Instant Pot Cooked eggs!

For those who love hard-boiled eggs, but don’t enjoy the labor of peeling them, you’re gonna thank me for this!  You can lessen the cooking time if you like a soft egg yolk, like a traditional poached egg, but with these firm yolks, they make easy high-protein snacks!  I package these up for my kids’ lunches or to take on the go during the days I want a high protein snack.  Seriously 8 gm of carbohydrates, but not even 1/2 gm carb per egg bite!  I also kicked these up with some delectable herbs, salt and pepper, and a bit of chopped ham on the top for flavor!  No extra salt or pepper needed when you eat them. This is as simple as it gets in an Instant pot!  You will need a silicone cooking mold  that fits in an instant pot.

Ingredients

  • 7 eggs
  • Cooking spray (look for an avocado oil, olive oil, or coconut oil based spay, which are non-inflammatory oils). Avocado Oil Cooking Spray
  • 1-2 thin slices ham
  • 1 tablespoon parmesan cheese (optional)
  • salt and pepper to taste
  • 1 teaspoon mix of your favorite herbs (ie. basil, oregano, parsley)

Directions

  1. Spray the mold with cooking spray really well. I prefer an avocado oil, olive oil, or coconut oil based spay.
  2. Crack open one egg to fill each of the seven cups
  3. Sprinkle with ham, parmesan, salt, pepper, and herbs. Cover mold with foil.
  4. Add one cup of water to the instant pot.

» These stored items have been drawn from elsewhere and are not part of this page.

/-- An interlocked instruction whose results come later: its accesses stand in `s`. -/
def retireLater (s : State) (e : WEnv) (i : Instr) (cells : List Cell) : State :=
  let b := killMarks e.b e.eff i
  let w := e.w.supersede cells
  let w := if writesV i then w.pushByp ⟨w.clock, [], false⟩ else w
  ({ e with s := s }).put b (w.advance e.c)

/-- An instruction that writes no register now: it has no destination, or no lane acts, and then it advances the bypass all the
same (R145). -/
def retire (s : State) (e : WEnv) (i : Instr) : State :=
  let w := if writesV i then e.w.pushByp ⟨e.w.clock, [], false⟩ else e.w
  ({ e with s := s }).put (killMarks e.b e.eff i) (w.advance e.c)

/-- The cells of a pair in the effective lanes that hold one 64-bit value. -/
def pairCells (e : WEnv) (d : Operand) (v : Word64) : List (Cell × Nat) :=
  e.eff.flatMap fun l =>
    let n := regOf e.b l.2 d
    [(.v l.2 n, (v.setWidth 32).toNat), (.v l.2 (n + 1), (v.extractLsb' 32 32).toNat)]

/-- The per-lane results of a function of the lane. -/
def perLane (e : WEnv) (d : Operand) (f : Nat × Nat → Word32) : Res :=
  ⟨e.eff.map fun l => (l.2, regOf e.b l.2 d, f l), []⟩

-- Speculation (R327).

/-- Instructions a speculating agent may issue: classes NONE, LOAD and STORE, no meeting, no MSR, no EXIT. -/
def specAllowed (i : Instr) : Bool :=
  match i with
  | .brd _ _ _ | .brx _ _ _ => false
  | .call c _ _ => c.guard == .always
  | .brq _ _ | .movq _ _ | .bar _ | .barTeam _ | .msr _ _ _ => false
  | .ld _ (.acq _ _) _ _ _ | .ldl _ (.acq _ _) _ _ _ => false
  | .st _ (.rel _ _) _ _ _ | .stl _ (.rel _ _) _ _ _ => false
  | .fence _ _ | .atom _ _ _ _ _ | .acas _ _ _ _ _ _ | .redM _ _ _ _ _ | .redC _ _ _ _ => false
  | .sts _ _ _ _ _ | .ldas _ _ _ _ _ _ | .cwait _ _ | .bara _ _ _ | .barw _ _ _ | .tdclr _ _ _ => false
  | .mma _ _ _ _ | .mmaA _ _ _ _ | .mmaS _ _ _ _ _ _ | .mwait _ _ | .shcommit _ _ | .shdrop _ _ => false
  | .cpy _ _ _ _ _ _ | .cpys _ _ _ _ _ _ | .cpyx _ _ _ _ _ _ | .qfence _ _ | .seqwait _ _ _ => false
  | .starr _ _ | .stwait _ _ | .hrev _ _ _ => false
  | .mgath _ _ _ _ _ | .mconvCvt _ _ _ | .mconvStripe _ _ _ | .mxv _ _ _ | .mseqwait _ _ _ => false
  | .npost _ _ _ | .nwait _ _ _ | .rngpeek _ _ _ | .rngadv _ _ _ _ | .nqfence _ _ => false
  | .spawn _ _ _ | .spawnr _ _ _ _ _ | .joindec _ _ | .exit _ | .exitJ _ _ | .exitK _ => false
  | .dqpush _ _ | .wwaitDq _ | .wwaitExit _ _ _ => false
  | .svc _ _ _ _ | .svcp _ _ _ _ | .trap _ _ _ | .brk _ _ => false
  | _ => true

def isStore : Instr → Bool
  | .st _ _ _ _ _ => true
  | .stl _ _ _ _ _ => true
  | .clean _ _ _ => true
  | .inval _ _ _ => true
  | _ => false

/-- The V registers an instruction writes in some effective lane. -/
def writtenV (e : WEnv) (i : Instr) : List Nat :=
  dedup ((warpWrites i).flatMap fun p => e.eff.flatMap fun l => regsOf e.b l.2 p)

/-- The S registers an instruction writes: its D field where it is one. -/
def writtenS (i : Instr) : List Nat :=
  match i with
  | .st _ _ _ _ _ | .stl _ _ _ _ _ | .stinit _ _ _ | .starr _ _ => []
  | .ld _ _ d _ _ | .ldl _ _ d _ _ | .clk _ d | .wfld _ _ d | .hold _ _ d | .tdmask _ _ d => [regS d]
  | .seqrd _ _ _ d | .mrstat _ _ _ d | .ncnt _ _ d _ => [regS d]
  | .rngstatPeek _ d _ | .rngstatReset _ d _ => (List.range 4).map fun i => regS d + i
  | .sbrx _ _ _ | .sret _ _ | .claim _ _ | .take _ _ | .give _ _ => []
  | i => (sregArgs i).take 1

/-- The undo buffer with the registers a speculating agent writes next; none when it has no room (R327). -/
def Spec.note (x : Spec) (regs : List Nat) : Option Spec :=
  let new := (dedup regs).filter fun n => !(x.undo.any fun u => u.1 == n)
  if x.undo.length + new.length ≤ 32 then some { x with undo := x.undo ++ new.map fun n => (n, 0) } else none

def Block.setSpec (b : Block) (x : Spec) : Block :=
  { b with spec := b.spec.map fun y => if y.aid = x.aid then x else y }

/-- The stall rules of R327 for an agent that speculates; the block comes back with its undo buffer. -/
def specGate (b : Block) (aid : Nat) (i : Instr) (regs : List Nat) : Option Block :=
  match b.specOf aid with
  | none => some b
  | some x =>
    if !specAllowed i then none
    else if isStore i && decide (64 ≤ (dedup (x.stores.map fun a => a.inst)).length) then none
    else (x.note regs).map b.setSpec

-- Issue.

/-- The first bound register that an instruction other than an MMA writes (R236). -/
def boundWrite (e : WEnv) (i : Instr) : Option Nat :=
  match i with
  | .mma _ _ _ _ => none
  | _ => (writtenV e i).find? fun n => e.eff.any fun l =>
      boundV e.b e.w l.2 n && (warpWrites i).any fun p => (regsOf e.b l.2 p).contains n

/-- Checks 1 to 3 of R82 with the interlock of R87 before check 3, then INDEX.RANGE (R140). `first` is the TRAUX of a register
that STALL.SHORT names before those of the word's fields: an accumulator of an MMA. -/
def warpChecks (e : WEnv) (i : Instr) (first : Option Nat := none) : Except Stop Unit :=
  if !i.wfOn .warp then flt fIllegal 0
  else if !windowOk e.b i then flt fRegWindow 0
  else
    let out := e.s.outstanding e.b.id
    if (touchedCells e.b e.w i e.c).any out.contains then waitOn .other e.s
    else
      match (if checksStall e.b e.w && !e.w.waive then earlyRead e.b e.w i e.c else none) with
      | some aux => flt fStallShort (first.getD aux)
      | none =>
        match indexFault e.b e.eff i with
        | some t => .error (.trap t)
        | none =>
          if indexPairFault e.b e.eff i then flt fRegWindow 0
          else
            match boundWrite e i with
            | some n => flt fAccInflight n
            | none => .ok ()

/-- Record a wait of the agent. -/
def setWaitW (s : State) (blk k : Nat) (r : Wait) : State :=
  s.modBlock blk fun b =>
    match b.warp? k with
    | some w => b.setWarp { w with wait := r }
    | none => b

def setWaitS (s : State) (blk : Nat) (r : Wait) : State :=
  s.modBlock blk fun b => { b with seq := b.seq.map fun q => { q with wait := r } }

/-- The warp's environment after results have reached their latency (R86). -/
def warpEnv (s : State) (b : Block) (w : Warp) (c : Ctl) : WEnv :=
  let r := settle b w
  ⟨s.setBlock r.1, r.1, r.2, c⟩

/-- What a warp instruction does: the checks, the stall rules of speculation, its own effect. -/
def runWarp (i : Instr) (body : WEnv → Except Stop State) (e : WEnv) (first : WEnv → Option Nat := fun _ => none) :
    Except Stop State :=
  match warpChecks e i (first e) with
  | .error x => .error x
  | .ok () =>
    match specGate e.b e.w.aid i (writtenV e i) with
    | none => waitOn .reply e.s
    | some b => body { e with b := b }

/-- An agent that faults has been told of its failed walks. -/
def State.dropFails (s : State) (die aid : Nat) : State :=
  s.modDie die fun d => { d with fails := d.fails.filter fun f => f.aid != aid }

/-- The trap record of a fault (R107). -/
def trapRecW (e : WEnv) (t : TrapInfo) : TrapRec :=
  ⟨t.code, e.w.pc, t.addr, t.aux, e.w.k, t.lanes.getD (lanesMask e.eff)⟩

/-- The outcome of a warp instruction: a next state; a fault is taken, or holds a speculating agent (R327). -/
def warpOutcome (e : WEnv) (r : Except Stop State) : State :=
  match r with
  | .ok t => t
  | .error (.wait x t) => setWaitW t e.b.id e.w.k x
  | .error (.trap t) =>
    if (e.b.specOf e.w.aid).isSome then setWaitW e.s e.b.id e.w.k .reply
    else takeTrap (e.s.dropFails e.b.die e.w.aid) e.b.id (trapRecW e t)

/-- A fence or an acquire load of the sequencer thread is unperformed: it issues nothing (R132). -/
def seqFenced (s : State) (q : SeqThread) : Bool :=
  s.om.accs.any fun p => p.2.aid == q.aid && (p.2.acq.isSome || (match p.2.kind with
    | .fence _ => true
    | _ => false))

/-- Whether the sequencer's next instruction may not issue yet: a fence or an acquire of the thread is unperformed (R132), or a
register that it names is still to be written (R84, R87). -/
def seqBlocked (s : State) (b : Block) (q : SeqThread) (i : Instr) : Bool :=
  let out := s.outstanding b.id
  let named := sregArgs i ++ (fieldsOf .seq i).flatMap fun p =>
    match p.1 with
    | .reg n _ _ => (List.range p.2.span).map fun k => n.toNat + k
    | _ => []
  (named.any fun n => out.contains (.s n)) || seqFenced s q

def runSeq (i : Instr) (body : SEnv → Except Stop State) (e : SEnv) : Except Stop State :=
  if seqFenced e.s e.q then waitOn .other e.s
  else if !i.wfOn .seq then flt fIllegal 0
  else if seqBlocked e.s e.b e.q i then waitOn .other e.s
  else if !guardS e.q e.c then .ok (e.put e.q.advance)
  else
    match specGate e.b e.q.aid i (writtenS i) with
    | none => waitOn .reply e.s
    | some b => body { e with b := b }

def seqOutcome (e : SEnv) (r : Except Stop State) : State :=
  match r with
  | .ok t => t
  | .error (.wait x t) => setWaitS t e.b.id x
  | .error (.trap t) =>
    if (e.b.specOf e.q.aid).isSome then setWaitS e.s e.b.id .reply
    else takeTrap (e.s.dropFails e.b.die e.q.aid) e.b.id ⟨t.code, e.q.pc, t.addr, t.aux, 0x3F, 0⟩

/-- A word issues on whichever engine the actor of the step is (R82). An agent that may not issue does nothing. -/
def issue (i : Instr) (c : Ctl) (wb : WEnv → Except Stop State) (sb : SEnv → Except Stop State) (s : State)
    (first : WEnv → Option Nat := fun _ => none) : Host.Outcome State Fault Refusal :=
  match s.issuer with
  | none => .fault .noIssuer
  | some x =>
    if !s.canIssue x then .next s
    else match x with
      | .warp b w =>
        let e := warpEnv s b w c
        .next (warpOutcome e (runWarp i wb e first))
      | .seq b q =>
        let e : SEnv := ⟨s, b, q, c⟩
        .next (seqOutcome e (runSeq i sb e))

/-- A word that only warps accept: on the sequencer check 1 of R82 turns it away before its effect. -/
def issueW (i : Instr) (c : Ctl) (wb : WEnv → Except Stop State) (s : State) (first : WEnv → Option Nat := fun _ => none) :
    Host.Outcome State Fault Refusal :=
  issue i c wb (fun e => .ok e.s) s first

/-- A word that only the sequencer accepts. -/
def issueS (i : Instr) (c : Ctl) (sb : SEnv → Except Stop State) (s : State) : Host.Outcome State Fault Refusal :=
  issue i c (fun e => .ok e.s) sb s

/-- A fixed-latency instruction that writes one V register per lane. -/
def fixedV (i : Instr) (c : Ctl) (lat : Nat) (d : Operand) (f : WEnv → Nat × Nat → Word32) (s : State) :
    Host.Outcome State Fault Refusal :=
  issueW i c (fun e => .ok (retireFixed e i lat (perLane e d (f e)))) s

end Sys2Proof.Machine
end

Then place trivet inside. Next place your filled mold on the trivet.
  5. Bring to high pressure.  Cook for about 6 minutes.  (As little as 3 minutes for a runny yolk or your time choice in-between. You can always add more time if needed.  You may have to make this more than once to see what your preferred yolk texture is.
  6. Let pressure release naturally for 2 min. Then quick release it.